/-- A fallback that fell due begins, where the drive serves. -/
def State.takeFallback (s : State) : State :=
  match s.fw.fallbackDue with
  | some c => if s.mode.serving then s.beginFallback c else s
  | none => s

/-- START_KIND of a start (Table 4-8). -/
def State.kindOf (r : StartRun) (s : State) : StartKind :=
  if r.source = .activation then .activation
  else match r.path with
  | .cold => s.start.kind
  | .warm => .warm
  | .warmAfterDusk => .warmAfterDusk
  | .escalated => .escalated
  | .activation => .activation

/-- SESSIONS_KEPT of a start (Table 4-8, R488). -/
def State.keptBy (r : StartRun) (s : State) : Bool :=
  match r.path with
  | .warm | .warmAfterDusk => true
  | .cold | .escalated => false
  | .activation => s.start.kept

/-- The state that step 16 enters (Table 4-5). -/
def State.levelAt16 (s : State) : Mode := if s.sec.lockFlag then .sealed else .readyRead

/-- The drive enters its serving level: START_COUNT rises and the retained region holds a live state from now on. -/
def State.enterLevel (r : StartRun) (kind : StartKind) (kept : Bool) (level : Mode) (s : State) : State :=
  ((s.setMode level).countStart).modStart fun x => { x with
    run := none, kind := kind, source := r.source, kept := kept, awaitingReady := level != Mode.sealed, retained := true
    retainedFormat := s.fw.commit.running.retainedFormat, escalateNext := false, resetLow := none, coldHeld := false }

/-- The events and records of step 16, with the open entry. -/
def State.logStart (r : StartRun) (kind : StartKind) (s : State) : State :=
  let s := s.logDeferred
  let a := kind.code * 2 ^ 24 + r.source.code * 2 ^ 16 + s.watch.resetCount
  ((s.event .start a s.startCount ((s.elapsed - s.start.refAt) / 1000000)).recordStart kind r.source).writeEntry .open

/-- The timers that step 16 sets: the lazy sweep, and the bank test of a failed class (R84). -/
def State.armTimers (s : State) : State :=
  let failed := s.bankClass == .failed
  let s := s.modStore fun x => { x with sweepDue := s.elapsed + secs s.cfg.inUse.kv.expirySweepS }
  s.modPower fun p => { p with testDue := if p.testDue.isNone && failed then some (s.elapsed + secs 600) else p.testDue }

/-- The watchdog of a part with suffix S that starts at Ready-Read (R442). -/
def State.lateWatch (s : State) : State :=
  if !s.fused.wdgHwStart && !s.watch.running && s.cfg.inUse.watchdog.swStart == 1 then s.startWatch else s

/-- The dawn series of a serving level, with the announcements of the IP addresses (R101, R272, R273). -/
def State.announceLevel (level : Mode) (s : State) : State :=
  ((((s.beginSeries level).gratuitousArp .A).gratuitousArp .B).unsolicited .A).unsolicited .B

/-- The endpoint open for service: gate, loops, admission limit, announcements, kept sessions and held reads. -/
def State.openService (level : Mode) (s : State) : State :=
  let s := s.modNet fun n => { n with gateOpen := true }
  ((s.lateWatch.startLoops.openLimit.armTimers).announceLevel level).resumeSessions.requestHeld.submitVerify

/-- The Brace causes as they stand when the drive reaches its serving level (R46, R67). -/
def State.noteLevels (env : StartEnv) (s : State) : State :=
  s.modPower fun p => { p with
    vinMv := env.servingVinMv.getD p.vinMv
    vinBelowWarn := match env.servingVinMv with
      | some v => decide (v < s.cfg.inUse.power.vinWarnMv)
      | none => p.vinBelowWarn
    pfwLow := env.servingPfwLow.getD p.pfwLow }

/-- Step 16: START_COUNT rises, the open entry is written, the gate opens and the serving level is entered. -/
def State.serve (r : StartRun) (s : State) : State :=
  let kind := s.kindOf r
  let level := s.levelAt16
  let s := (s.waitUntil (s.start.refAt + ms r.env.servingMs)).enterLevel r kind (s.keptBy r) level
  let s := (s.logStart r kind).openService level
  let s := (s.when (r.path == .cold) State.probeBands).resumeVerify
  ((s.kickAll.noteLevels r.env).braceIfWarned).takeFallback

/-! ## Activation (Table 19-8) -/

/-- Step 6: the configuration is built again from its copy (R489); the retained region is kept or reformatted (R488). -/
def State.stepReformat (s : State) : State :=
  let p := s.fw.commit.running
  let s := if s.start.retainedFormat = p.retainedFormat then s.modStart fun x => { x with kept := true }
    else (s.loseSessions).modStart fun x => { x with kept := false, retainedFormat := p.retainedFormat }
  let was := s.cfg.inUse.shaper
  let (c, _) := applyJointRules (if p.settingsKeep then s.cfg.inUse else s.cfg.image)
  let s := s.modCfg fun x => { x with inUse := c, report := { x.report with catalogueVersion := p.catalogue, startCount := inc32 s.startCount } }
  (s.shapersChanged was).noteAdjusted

* * *

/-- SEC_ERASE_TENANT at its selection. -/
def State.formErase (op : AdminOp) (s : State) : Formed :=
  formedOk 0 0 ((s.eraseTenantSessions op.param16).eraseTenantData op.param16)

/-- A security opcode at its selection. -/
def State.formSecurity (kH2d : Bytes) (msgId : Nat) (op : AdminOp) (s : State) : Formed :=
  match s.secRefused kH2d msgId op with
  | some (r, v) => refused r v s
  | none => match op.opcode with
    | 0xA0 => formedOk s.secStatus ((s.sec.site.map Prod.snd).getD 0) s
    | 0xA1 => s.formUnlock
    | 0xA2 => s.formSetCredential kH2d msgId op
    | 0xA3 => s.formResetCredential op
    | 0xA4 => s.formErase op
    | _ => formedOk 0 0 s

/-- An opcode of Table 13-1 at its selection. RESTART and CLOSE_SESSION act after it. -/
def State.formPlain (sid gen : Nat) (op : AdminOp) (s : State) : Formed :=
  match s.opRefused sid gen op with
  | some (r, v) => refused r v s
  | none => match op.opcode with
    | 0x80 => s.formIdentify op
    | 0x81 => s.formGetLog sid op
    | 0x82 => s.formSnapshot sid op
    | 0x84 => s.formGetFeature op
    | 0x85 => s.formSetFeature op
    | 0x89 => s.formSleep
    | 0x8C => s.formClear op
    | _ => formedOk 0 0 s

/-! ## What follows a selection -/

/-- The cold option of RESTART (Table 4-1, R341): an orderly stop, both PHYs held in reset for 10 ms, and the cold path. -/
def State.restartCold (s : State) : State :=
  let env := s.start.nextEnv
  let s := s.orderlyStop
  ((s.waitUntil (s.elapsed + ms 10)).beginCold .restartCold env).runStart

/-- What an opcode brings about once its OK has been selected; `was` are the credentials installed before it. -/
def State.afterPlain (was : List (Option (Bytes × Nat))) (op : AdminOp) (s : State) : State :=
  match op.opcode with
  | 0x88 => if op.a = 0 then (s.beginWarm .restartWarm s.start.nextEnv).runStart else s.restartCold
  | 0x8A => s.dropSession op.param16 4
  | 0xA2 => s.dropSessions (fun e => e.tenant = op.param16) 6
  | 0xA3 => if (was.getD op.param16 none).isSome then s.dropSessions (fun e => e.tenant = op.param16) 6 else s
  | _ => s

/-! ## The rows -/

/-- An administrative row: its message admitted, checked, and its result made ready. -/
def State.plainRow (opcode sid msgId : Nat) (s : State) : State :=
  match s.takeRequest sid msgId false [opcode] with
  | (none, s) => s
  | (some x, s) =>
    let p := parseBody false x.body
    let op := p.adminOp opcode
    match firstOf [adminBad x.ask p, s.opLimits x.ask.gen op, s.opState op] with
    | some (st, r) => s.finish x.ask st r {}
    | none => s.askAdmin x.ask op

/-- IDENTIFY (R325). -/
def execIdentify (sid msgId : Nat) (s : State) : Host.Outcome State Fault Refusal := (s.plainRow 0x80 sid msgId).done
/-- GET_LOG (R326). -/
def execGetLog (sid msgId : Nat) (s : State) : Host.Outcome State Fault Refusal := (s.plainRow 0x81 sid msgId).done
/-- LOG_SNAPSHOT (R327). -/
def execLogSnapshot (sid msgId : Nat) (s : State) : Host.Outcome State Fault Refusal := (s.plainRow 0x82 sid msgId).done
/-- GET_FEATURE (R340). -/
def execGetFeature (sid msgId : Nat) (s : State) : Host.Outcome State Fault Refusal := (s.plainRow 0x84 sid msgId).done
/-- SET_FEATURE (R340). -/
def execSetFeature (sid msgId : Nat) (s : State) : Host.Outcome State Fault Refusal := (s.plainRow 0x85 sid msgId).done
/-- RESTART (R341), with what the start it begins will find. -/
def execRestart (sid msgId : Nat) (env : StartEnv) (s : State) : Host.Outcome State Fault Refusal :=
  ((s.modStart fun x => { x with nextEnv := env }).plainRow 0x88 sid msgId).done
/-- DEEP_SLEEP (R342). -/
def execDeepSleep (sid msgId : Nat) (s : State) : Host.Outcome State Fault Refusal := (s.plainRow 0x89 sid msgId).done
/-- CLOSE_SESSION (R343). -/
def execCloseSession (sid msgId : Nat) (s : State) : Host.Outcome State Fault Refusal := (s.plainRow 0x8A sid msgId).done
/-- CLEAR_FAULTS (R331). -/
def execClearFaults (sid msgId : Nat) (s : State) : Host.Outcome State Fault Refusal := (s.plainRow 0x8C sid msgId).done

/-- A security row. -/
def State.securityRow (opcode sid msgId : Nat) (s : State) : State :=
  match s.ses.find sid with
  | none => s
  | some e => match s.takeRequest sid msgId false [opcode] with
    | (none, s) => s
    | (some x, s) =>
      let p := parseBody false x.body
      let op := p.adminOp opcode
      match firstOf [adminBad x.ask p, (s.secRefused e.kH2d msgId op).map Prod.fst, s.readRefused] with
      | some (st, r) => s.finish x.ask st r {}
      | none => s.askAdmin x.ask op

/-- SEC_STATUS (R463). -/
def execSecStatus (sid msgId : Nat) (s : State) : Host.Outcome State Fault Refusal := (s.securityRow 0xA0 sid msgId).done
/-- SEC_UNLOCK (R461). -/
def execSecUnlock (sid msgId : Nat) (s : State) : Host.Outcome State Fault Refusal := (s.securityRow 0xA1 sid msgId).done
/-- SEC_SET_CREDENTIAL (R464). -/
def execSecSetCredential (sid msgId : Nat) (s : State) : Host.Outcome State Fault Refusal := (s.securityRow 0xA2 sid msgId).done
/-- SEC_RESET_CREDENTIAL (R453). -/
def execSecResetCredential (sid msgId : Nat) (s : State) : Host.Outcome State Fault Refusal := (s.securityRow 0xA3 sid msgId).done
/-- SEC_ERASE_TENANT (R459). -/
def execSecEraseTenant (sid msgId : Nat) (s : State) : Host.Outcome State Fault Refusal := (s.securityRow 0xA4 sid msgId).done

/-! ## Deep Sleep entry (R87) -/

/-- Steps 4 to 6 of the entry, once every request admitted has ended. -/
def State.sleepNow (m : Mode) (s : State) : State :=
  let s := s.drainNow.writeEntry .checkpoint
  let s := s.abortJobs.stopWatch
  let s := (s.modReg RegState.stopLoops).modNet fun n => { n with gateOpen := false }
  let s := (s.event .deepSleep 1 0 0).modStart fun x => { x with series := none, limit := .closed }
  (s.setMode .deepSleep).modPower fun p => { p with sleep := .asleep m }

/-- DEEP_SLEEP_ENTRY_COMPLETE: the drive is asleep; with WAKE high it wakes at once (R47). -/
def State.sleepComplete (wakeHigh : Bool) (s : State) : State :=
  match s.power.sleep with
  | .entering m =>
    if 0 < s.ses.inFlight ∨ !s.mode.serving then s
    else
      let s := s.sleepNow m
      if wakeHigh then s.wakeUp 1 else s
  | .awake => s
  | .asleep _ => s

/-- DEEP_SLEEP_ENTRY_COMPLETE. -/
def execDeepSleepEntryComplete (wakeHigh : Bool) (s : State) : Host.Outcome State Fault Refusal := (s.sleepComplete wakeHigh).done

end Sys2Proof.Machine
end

Exercise: Write down again, exactly as given, only the lines above that fall from the line with "(v < s.cfg.inUse.power.vinWarnMv)" to the line with "(s.shapersChanged was).noteAdjusted", inclusive.

Expected answer:
      | some v => decide (v < s.cfg.inUse.power.vinWarnMv)
      | none => p.vinBelowWarn
    pfwLow := env.servingPfwLow.getD p.pfwLow }

/-- Step 16: START_COUNT rises, the open entry is written, the gate opens and the serving level is entered. -/
def State.serve (r : StartRun) (s : State) : State :=
  let kind := s.kindOf r
  let level := s.levelAt16
  let s := (s.waitUntil (s.start.refAt + ms r.env.servingMs)).enterLevel r kind (s.keptBy r) level
  let s := (s.logStart r kind).openService level
  let s := (s.when (r.path == .cold) State.probeBands).resumeVerify
  ((s.kickAll.noteLevels r.env).braceIfWarned).takeFallback

/-! ## Activation (Table 19-8) -/

/-- Step 6: the configuration is built again from its copy (R489); the retained region is kept or reformatted (R488). -/
def State.stepReformat (s : State) : State :=
  let p := s.fw.commit.running
  let s := if s.start.retainedFormat = p.retainedFormat then s.modStart fun x => { x with kept := true }
    else (s.loseSessions).modStart fun x => { x with kept := false, retainedFormat := p.retainedFormat }
  let was := s.cfg.inUse.shaper
  let (c, _) := applyJointRules (if p.settingsKeep then s.cfg.inUse else s.cfg.image)
  let s := s.modCfg fun x => { x with inUse := c, report := { x.report with catalogueVersion := p.catalogue, startCount := inc32 s.startCount } }
  (s.shapersChanged was).noteAdjusted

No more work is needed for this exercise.